When England drafted the Magna Carta in 1215, it required the crown to make immediate cash payments for any land it took over.
Here in the states, we have a similar system: eminent domain. Under the law, if the government wants to seize private land, it needs to provide “just compensation.”
That doesn’t mean anyone looks forward to having their land taken away. In fact, the words “eminent domain” strike fear into the hearts of most property owners.
If your property is in the path of a government project, a real estate attorney in Bucks County can help. In the meantime, here is what you need to know about eminent domain.
It’s in the Constitution
Eminent domain is covered by the Fifth Amendment of the Constitution. It gives the government the right to take private property for public use in exchange for just compensation.
The Kelo decision
Seizing property has gotten a lot easier in the past few years, thanks to the U.S. Supreme Court’s 2005 ruling in Kelo vs. The City of New London.
In that case, a woman named Susette Kelo and her neighbors sued New London, Connecticut, arguing the city had abused its power in seizing their homes so that the drug company Pfizer could build new headquarters on the land.

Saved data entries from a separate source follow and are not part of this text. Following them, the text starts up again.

-- ==== Sys2Proof/Machine/Dma.lean ====
section
/-! DEFINITION. The DMA engines (R404 to R412). -/
namespace Sys2Proof.Machine
open Sys2Proof

def Dev.dma (d : Dev) (i : Nat) : Dma := Tab.get {} d.dmas i
def Dev.setDma (d : Dev) (i : Nat) (x : Dma) : Dev := { d with dmas := Tab.set {} d.dmas i x }
def Dev.modDma (d : Dev) (i : Nat) (f : Dma → Dma) : Dev := d.setDma i (f (d.dma i))

/-- The DMA block (R535). -/
def dmaBlock : Nat := 2

/-! The descriptor (R405, R407). -/

structure DmaDesc where
  host : Nat
  gran : Nat
  len : Nat
  toHost : Bool
  irq : Bool
  fill : Bool
  noSnoop : Bool
  pattern : Nat
  rsv : Bool
  deriving DecidableEq, Repr

/-- A descriptor from its 32 bytes. -/
def dmaDescOf (v : Nat) : DmaDesc :=
  { host := bits v 0 64, gran := bits v 64 33, len := bits v 128 32, toHost := bit v 160, irq := bit v 161, fill := bit v 162, noSnoop := bit v 163, pattern := bits v 192 32,
    rsv := bits v 97 31 != 0 || bits v 164 28 != 0 || (!bit v 162 && bits v 192 32 != 0) }

/-- A descriptor that R407 refuses. -/
def DmaDesc.refused (e : DmaDesc) : Bool :=
  e.rsv || e.len == 0 || decide (granSize < e.gran + e.len) || (!e.fill && decide (2 ^ 64 < e.host + e.len)) || (e.fill && e.toHost)

/-- The number of ring entries, and those posted (R406). -/
def Dev.dmaSize (d : Dev) (i : Nat) : Nat := 2 ^ d.rd (Reg.DMA.RING_CFG.size_log2 i)
def Dev.dmaPosted (d : Dev) (i : Nat) : Nat :=
  (d.rd (Reg.DMA.TAIL.tail i) + d.dmaSize i - d.rd (Reg.DMA.HEAD.head i) % d.dmaSize i) % d.dmaSize i
/-- The bytes done of the descriptor at HEAD. -/
def Dev.dmaDone (d : Dev) (i : Nat) : Nat := if (d.dma i).stale then 0 else d.rd (Reg.DMA.PROGRESS.bytes i)
/-- Requests to the host may leave (R390). -/
def Pcie.master (p : Pcie) : Bool := p.bme && !p.d3
/-- The address of ring entry `k`, in host memory or in the Granary. -/
def Dev.dmaEntry (d : Dev) (i k : Nat) : Nat := d.rd (Reg.DMA.RING.ring i) + 32 * k
def Dev.dmaLocal (d : Dev) (i : Nat) : Bool := d.on (Reg.DMA.RING_CFG.loc i)

/-! Ends (R408, R409). -/

/-- The engine ends a descriptor in error: its enable bit is cleared, a drain that finds no descriptor in progress (R409). -/
def Dev.dmaError (d : Dev) (i code : Nat) : Dev :=
  let d := (d.wr (Reg.DMA.CTRL_STAT.last_code i) code).flag (Reg.DMA.CTRL_STAT.error i)
  let park := fun (d : Dev) => d.modDma i fun x => { x with parked := true }
  if d.unit (kDma i) = .on then (park d).setUnit (kDma i) .draining else if d.unit (kDma i) = .draining then park d else d

/-- Line accesses for the `n` bytes from `a`, with the engine's own credits (R404). -/
def Dev.dmaPass (d : Dev) (i : Fin 8) (a n : Nat) : Dev := d.passing (.dma i) (linesOf a n)

/-- The fetch of the descriptor at HEAD failed (code 7): no status, and HEAD stays. -/
def Dev.dmaFetchEnd (d : Dev) (i : Nat) : Dev :=
  match (d.dma i).fetched with
  | none :: _ => (d.modDma i fun x => { x with fetched := [] }).dmaError i 7
  | _ => d

/-- The status of the descriptor at HEAD is written (R405, R408). -/
def Dev.dmaStatus (d : Dev) (i code : Nat) : Dev :=
  let a := d.dmaEntry i (d.rd (Reg.DMA.HEAD.head i)) + 28
  let bs := leBytes 4 (1 + 2 * code)
  if d.dmaLocal i then (d.writeBytes ⟨3, i⟩ (a % granSize) (bs.map some)).1
  else d.modDma i fun x => { x with posted := (List.range 4).map fun j => (a + j, bs.getD j 0) }

/-- HEAD moves on to the next descriptor. -/
def Dev.dmaHead (d : Dev) (i : Nat) : Dev :=
  (d.wr (Reg.DMA.HEAD.head i) ((d.rd (Reg.DMA.HEAD.head i) + 1) % d.dmaSize i)).modDma i fun x => { x with fetched := x.fetched.drop 1, code := none }

/-- The descriptor at HEAD completes with a code (R408, R409). -/
def Dev.dmaFinish (d : Dev) (i code : Nat) (irq : Bool) : Dev :=
  let prog := d.dmaDone i
  let d := ((d.dmaStatus i code).dmaHead i).evc 0x88 24
  let d := d.wr (Reg.DMA.PROGRESS.bytes i) (if code = 0 then 0 else prog)
  let d := d.modDma i fun x => { x with stale := code != 0 }
  let d := if irq then d.flag (Reg.DMA.CTRL_STAT.done i) else d
  (if code = 0 then d.wr (Reg.DMA.CTRL_STAT.last_code i) 0 else d.dmaError i code).dmaFetchEnd i

/-! Data (R404, R409, R410). -/

/-- The bytes that a drain lets the engine still move: to the next multiple of 4,096, or to the end (R410). -/
def DmaDesc.toBoundary (e : DmaDesc) (prog : Nat) : Nat :=
  min (e.len - prog) ((4096 - (e.gran + prog) % 4096) % 4096)

/-- The bytes that the engine may move now. -/
def Dev.dmaRoom (d : Dev) (i : Nat) (e : DmaDesc) : Nat :=
  if d.unit (kDma i) = .on then e.len - d.dmaDone i
  else if d.unit (kDma i) = .draining && !(d.dma i).parked then e.toBoundary (d.dmaDone i)
  else 0

/-- Progress moves from `p` by `k` bytes; each 64 bytes moved are counted (R559). -/
def Dev.dmaMoved (d : Dev) (i p k : Nat) : Dev :=
  ((d.wr (Reg.DMA.PROGRESS.bytes i) (p + k)).modDma i fun x => { x with stale := false }).evcBy 0x89 24 ((p + k) / 64 - p / 64)

/-- The descriptor's data ends with an error at Granary line `line`. -/
def Dev.dmaStop (d : Dev) (i code line : Nat) : Dev :=
  (d.wr (Reg.DMA.ERR_ADDR.line i) line).modDma i fun x => { x with code := some code }

/-- Writes bytes to the Granary half by half, up to a half that the merge cannot read (R381, R409 code 4). -/
def Dev.dmaWrite (d : Dev) (i a : Nat) (bs : List Byte) (p : Nat) : Dev :=
  let hs := List.range (halves a bs.length)
  let part := fun k => halfPart a (bs.map some) (a / 32 + k)
  let r := hs.foldl (fun (r : Dev × Option Nat) k =>
    match r.2 with
    | some _ => r
    | none =>
      let q := r.1.writeHalf ⟨3, i⟩ (a / 32 + k) .good (part k)
      (q.1, if q.2 then none else some (a / 32 + k))) (d, none)
  match r.2 with
  | none => r.1.dmaMoved i p bs.length
  | some h => (r.1.dmaMoved i p (32 * h - a)).dmaStop i 4 (h / 2)

/-- Reads bytes for the host line by line, up to a line that is uncorrectable (R409 code 2). -/
def Dev.dmaRead (d : Dev) (i a n : Nat) (host p : Nat) : Dev :=
  let r := (List.range ((a + n - 1) / 64 - a / 64 + 1)).foldl (fun (r : Dev × Option Nat) k =>
    match r.2 with
    | some _ => r
    | none =>
      let l := a / 64 + k
      let lo := max a (64 * l)
      let hi := min (a + n) (64 * l + 64)
      let q := r.1.touchAll ⟨3, i⟩ (lo / 32) (fun _ => .good) (halves lo (hi - lo))
      (q.1, if q.2 then none else some l)) (d, none)
  let k := match r.2 with | none => n | some l => 64 * l - a
  let bs := r.1.bytesAt a k
  let d := (r.1.modDma i fun x => { x with posted := (List.range k).map fun j => (host + j, bs.getD j 0) }).dmaMoved i p k
  match r.2 with
  | none => d
  | some l => d.dmaStop i 2 l

/-- The bytes of a fill at Granary address `a` (R405). -/
def fillBytes (pattern a n : Nat) : List Byte := (List.range n).map fun j => BitVec.ofNat 8 (bits pattern (8 * ((a + j) % 4)) 8)

/-- The descriptor in progress, where its data still moves. -/
def Dev.dmaLive (d : Dev) (i : Nat) : Option DmaDesc :=
  if (d.dma i).code.isSome then none
  else match (d.dma i).fetched with
    | some v :: _ => let e := dmaDescOf v.toNat; if e.refused then none else some e
    | _ => none

/-- What the host side answers, or a fill does, moves data of the descriptor (R390: nothing moves while requests may not leave). -/
def Dev.dmaMoves (d : Dev) (i : Nat) (r : HostCpl) : Bool :=
  d.pcie.master && (match d.dmaLive i with
    | none => false
    | some e => decide (0 < d.dmaRoom i e) && (match r with
      | .data _ => !e.toHost && !e.fill
      | .sent n => (e.toHost || e.fill) && decide (0 < n)
      | _ => false))

/-- The host side answers, or a fill has gone on by so many bytes. -/
def Dev.dmaHost (d : Dev) (j : Fin 8) (r : HostCpl) : Dev :=
  let i := j.val
  match d.dmaLive i with
  | none => d
  | some e =>
    let p := d.dmaDone i
    let room := d.dmaRoom i e
    if room = 0 ∨ !d.pcie.master then d
    else
      let d := if e.fill then d else d.modDma i fun x => { x with noSnoop := e.noSnoop }
      match r with
      | .data bs =>
        if e.toHost || e.fill then d
        else (d.dmaPass j (e.gran + p) (min bs.length room)).dmaWrite i (e.gran + p) (bs.take room) p
      | .sent n =>
        let k := min n room
        let d1 := d.dmaPass j (e.gran + p) k
        if k = 0 then d
        else if e.fill then d1.dmaWrite i (e.gran + p) (fillBytes e.pattern (e.gran + p) k) p
        else if e.toHost then d1.dmaRead i (e.gran + p) k (e.host + p) p
        else d
      | .fail => if e.fill then d else (d.modDma i fun x => { x with code := some 1 }).dmaMoved i p 0
      | .poison => if e.fill || e.toHost then d else (d.modDma i fun x => { x with code := some 6 }).dmaMoved i p 0

def execDmaHostCompletion (i : Fin 8) (r : HostCpl) (s : State) : Out := lift s fun d =>
    d.accessing (if d.dmaMoves i r then some (.dma i) else none) (.dmaHostCompletion i r) (·.dmaHost i r)

/-- The engine fetches its next descriptor now (R390, R406). -/
def Dev.dmaFetches (d : Dev) (i : Nat) : Bool :=
  let k := (d.dma i).fetched.length
  d.unit (kDma i) == .on && decide (k < 9) && decide (k < d.dmaPosted i) && d.pcie.master && !(d.dma i).fetched.any (·.isNone)

/-- The engine fetches the next posted descriptor, up to eight ahead of the one in progress (R406). From a ring in the
Granary it reads what the Granary holds. -/
def Dev.dmaFetch (d : Dev) (j : Fin 8) (ok : Bool) (bytes : BitVec 256) : Dev :=
  let i := j.val
  let k := (d.dma i).fetched.length
  if !d.dmaFetches i then d
  else
    let a := d.dmaEntry i ((d.rd (Reg.DMA.HEAD.head i) + k) % d.dmaSize i) % granSize
    let r := if d.dmaLocal i then
        let q := (d.dmaPass j a 32).touchAll ⟨3, i⟩ (a / 32) (fun _ => if ok then .good else .uncorr) 1
        (q.1, if q.2 then some (BitVec.ofNat 256 (leVal (q.1.bytesAt a 32))) else none)
      else (d, if ok then some bytes else none)
    (r.1.modDma i fun x => { x with fetched := x.fetched ++ [r.2] }).dmaFetchEnd i

def execDmaDescriptorFetched (i : Fin 8) (ok : Bool) (bytes : BitVec 256) (s : State) : Out := lift s fun d =>
    d.accessing (if d.dmaFetches i && d.dmaLocal i then some (.dma i) else none) (.dmaDescriptorFetched i ok bytes) (·.dmaFetch i ok bytes)

/-- The descriptor at HEAD ends now, and writes the Granary: its status into a local ring, or the rest of a fill. -/
def Dev.dmaEnds (d : Dev) (i : Nat) : Bool :=
  d.pcie.master && (match (d.dma i).fetched with
    | some v :: _ =>
      let e := dmaDescOf v.toNat
      ((d.dma i).code.isSome || d.unit (kDma i) == .on) && (d.dmaLocal i || (e.fill && !e.refused && decide (d.dmaDone i < e.len)))
    | _ => false)

/-- The descriptor at HEAD is complete, refused, or has ended in error (R408, R409); the rest of a fill is written with it. -/
def Dev.dmaComplete (d : Dev) (j : Fin 8) : Dev :=
  let i := j.val
  match (d.dma i).fetched with
  | some v :: _ =>
    let e := dmaDescOf v.toNat
    if !d.pcie.master then d
    else
      let d := if d.dmaLocal i then d.dmaPass j (d.dmaEntry i (d.rd (Reg.DMA.HEAD.head i))) 32 else d
      match (d.dma i).code with
      | some k => d.dmaFinish i k e.irq
      | none =>
        if d.unit (kDma i) ≠ .on then d
        else if e.refused then (d.wr (Reg.DMA.PROGRESS.bytes i) 0).dmaFinish i 3 e.irq
        else
          let p := d.dmaDone i
          let d :=
            if e.fill && decide (p < e.len) then
              (d.dmaPass j (e.gran + p) (e.len - p)).dmaWrite i (e.gran + p) (fillBytes e.pattern (e.gran + p) (e.len - p)) p
            else d
          match (d.dma i).code with
          | some k => d.dmaFinish i k e.irq
          | none => if d.dmaDone i = e.len then d.dmaFinish i 0 e.irq else d
  | _ => d

def execDmaDescriptorComplete (i : Fin 8) (s : State) : Out := lift s fun d =>
    d.accessing (if d.dmaEnds i then some (.dma i) else none) (.dmaDescriptorComplete i) (·.dmaComplete i)

/-! Commands (R410, R411). -/

def execDmaTailWrite (m : Master) (i : Fin 8) (v : BitVec 32) (s : State) : Out :=
  lift s fun d =>
    let f := Reg.DMA.TAIL.tail i.val
    let t := v.toNat % 2 ^ 16
    if t = d.rd f then d
    else if !d.owns m dmaBlock then d.rejectWith (Reg.DMA.CTRL_STAT.tail_reject i.val) true
    else if d.dmaSize i.val ≤ t then d.rejectWith (Reg.DMA.CTRL_STAT.tail_reject i.val) false
    else d.wr f t

/-- The descriptor at HEAD is abandoned: its status has code 5, and HEAD moves on (R410). -/
def Dev.dmaAbandon (d : Dev) (j : Fin 8) : Dev :=
  let i := j.val
  let d := if d.dmaLocal i then d.dmaPass j (d.dmaEntry i (d.rd (Reg.DMA.HEAD.head i))) 32 else d
  (((d.dmaStatus i 5).dmaHead i).wr (Reg.DMA.PROGRESS.bytes i) 0 |>.wr (Reg.DMA.CTRL_STAT.last_code i) 5).modDma i fun x => { x with stale := false }

/-- A skip: it is judged, and waits where its status cannot be written yet (R33, R377, R390, R410, R411). -/
def Dev.dmaSkip (d : Dev) (m : Master) (j : Fin 8) : Dev :=
  let i := j.val
  if !d.owns m dmaBlock then d.rejectWith (Reg.DMA.CTRL_STAT.cmd_reject i) true
  else if d.unit (kDma i) ≠ .off ∨ d.dmaPosted i = 0 then d.rejectWith (Reg.DMA.CTRL_STAT.cmd_reject i) false
  else if !d.pcie.master then d.modDma i fun x => { x with skips := x.skips ++ [m] }
  else d.accessing (if d.dmaLocal i then some (.dma j) else none) (.dmaSkip m j) (·.dmaAbandon j)

def execDmaSkip (m : Master) (j : Fin 8) (s : State) : Out := lift s fun d => d.dmaSkip m j

/-- The skips that waited for requests to the host are made (R390). -/
def Dev.dmaSkips (d : Dev) : Dev :=
  iter (fun i d =>
    let ms := (d.dma i).skips
    if h : i < 8 then ms.foldl (fun d m => d.dmaSkip m ⟨i, h⟩) (d.modDma i fun x => { x with skips := [] }) else d) 8 d

def execDmaResetRing (m : Master) (i : Fin 8) (s : State) : Out :=
  lift s fun d =>
    let i := i.val
    if !d.owns m dmaBlock then d.rejectWith (Reg.DMA.CTRL_STAT.cfg_reject i) true
    else if d.unit (kDma i) ≠ .off then d.rejectWith (Reg.DMA.CTRL_STAT.cfg_reject i) false
    else
      (((d.wr (Reg.DMA.HEAD.head i) 0).wr (Reg.DMA.TAIL.tail i) 0).wr (Reg.DMA.PROGRESS.bytes i) 0).modDma i fun x =>
        { x with fetched := [], code := none, stale := false }

/-- Whether a drain has reached its end: nothing in progress, or a boundary of R410, and no error left to report. -/
def Dev.dmaQuiet (d : Dev) (i : Nat) : Bool :=
  (d.dma i).code.isNone && ((d.dma i).parked || match d.dmaLive i with | some e => e.toBoundary (d.dmaDone i) == 0 | none => true)

/-- R389: the requests in flight are abandoned; a descriptor in progress, one on which the engine has not parked, ends with code 1
and no status write. -/
def Dev.dmaPcieReset (d : Dev) (i : Nat) : Dev :=
  let busy := !(d.dma i).parked && (d.dma i).fetched.any (·.isSome)
  let d := if busy then (d.wr (Reg.DMA.CTRL_STAT.last_code i) 1).flag (Reg.DMA.CTRL_STAT.error i) else d
  let d := if d.unit (kDma i) = .on then d.setUnit (kDma i) .draining else d
  let d := if busy || (d.dma i).stale then d else d.wr (Reg.DMA.PROGRESS.bytes i) 0
  let d := d.modDma i fun x => { x with fetched := [], code := none, stale := x.stale || busy, parked := x.parked || busy, skips := [] }
  ([Reg.DMA.RING.ring i, Reg.DMA.RING_CFG.size_log2 i, Reg.DMA.RING_CFG.loc i, Reg.DMA.TAIL.tail i, Reg.DMA.HEAD.head i]).foldl (fun d f => d.wr f f.rst) d

end Sys2Proof.Machine
end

The fight made its way to the Supreme Court, which sided with New London and ruled that private property could be seized for private use. Before this decision, government bodies needed to show their seizures had were serving a public good before condemning private land.
Few people fight eminent domain
Pennsylvania’s state legislature, responding to the Kelo ruling, put new rules in place to protect against the misuse of eminent domain powers and the give property owners added protection.
Still, ask any real estate attorney in Bucks County and they’ll tell you that Pennsylvania has seen its fair share of eminent domain seizures in the last 25 years, acquiring thousands upon thousands of properties. In Philadelphia alone, more than 4,000 deeds were taken between 1992 and 2007.
Only a small fraction of those property owners challenged the move. It’s important for property owners to recognize this fact, and to seek out a real estate attorney in Bucks County who has experience in land use law as soon as possible.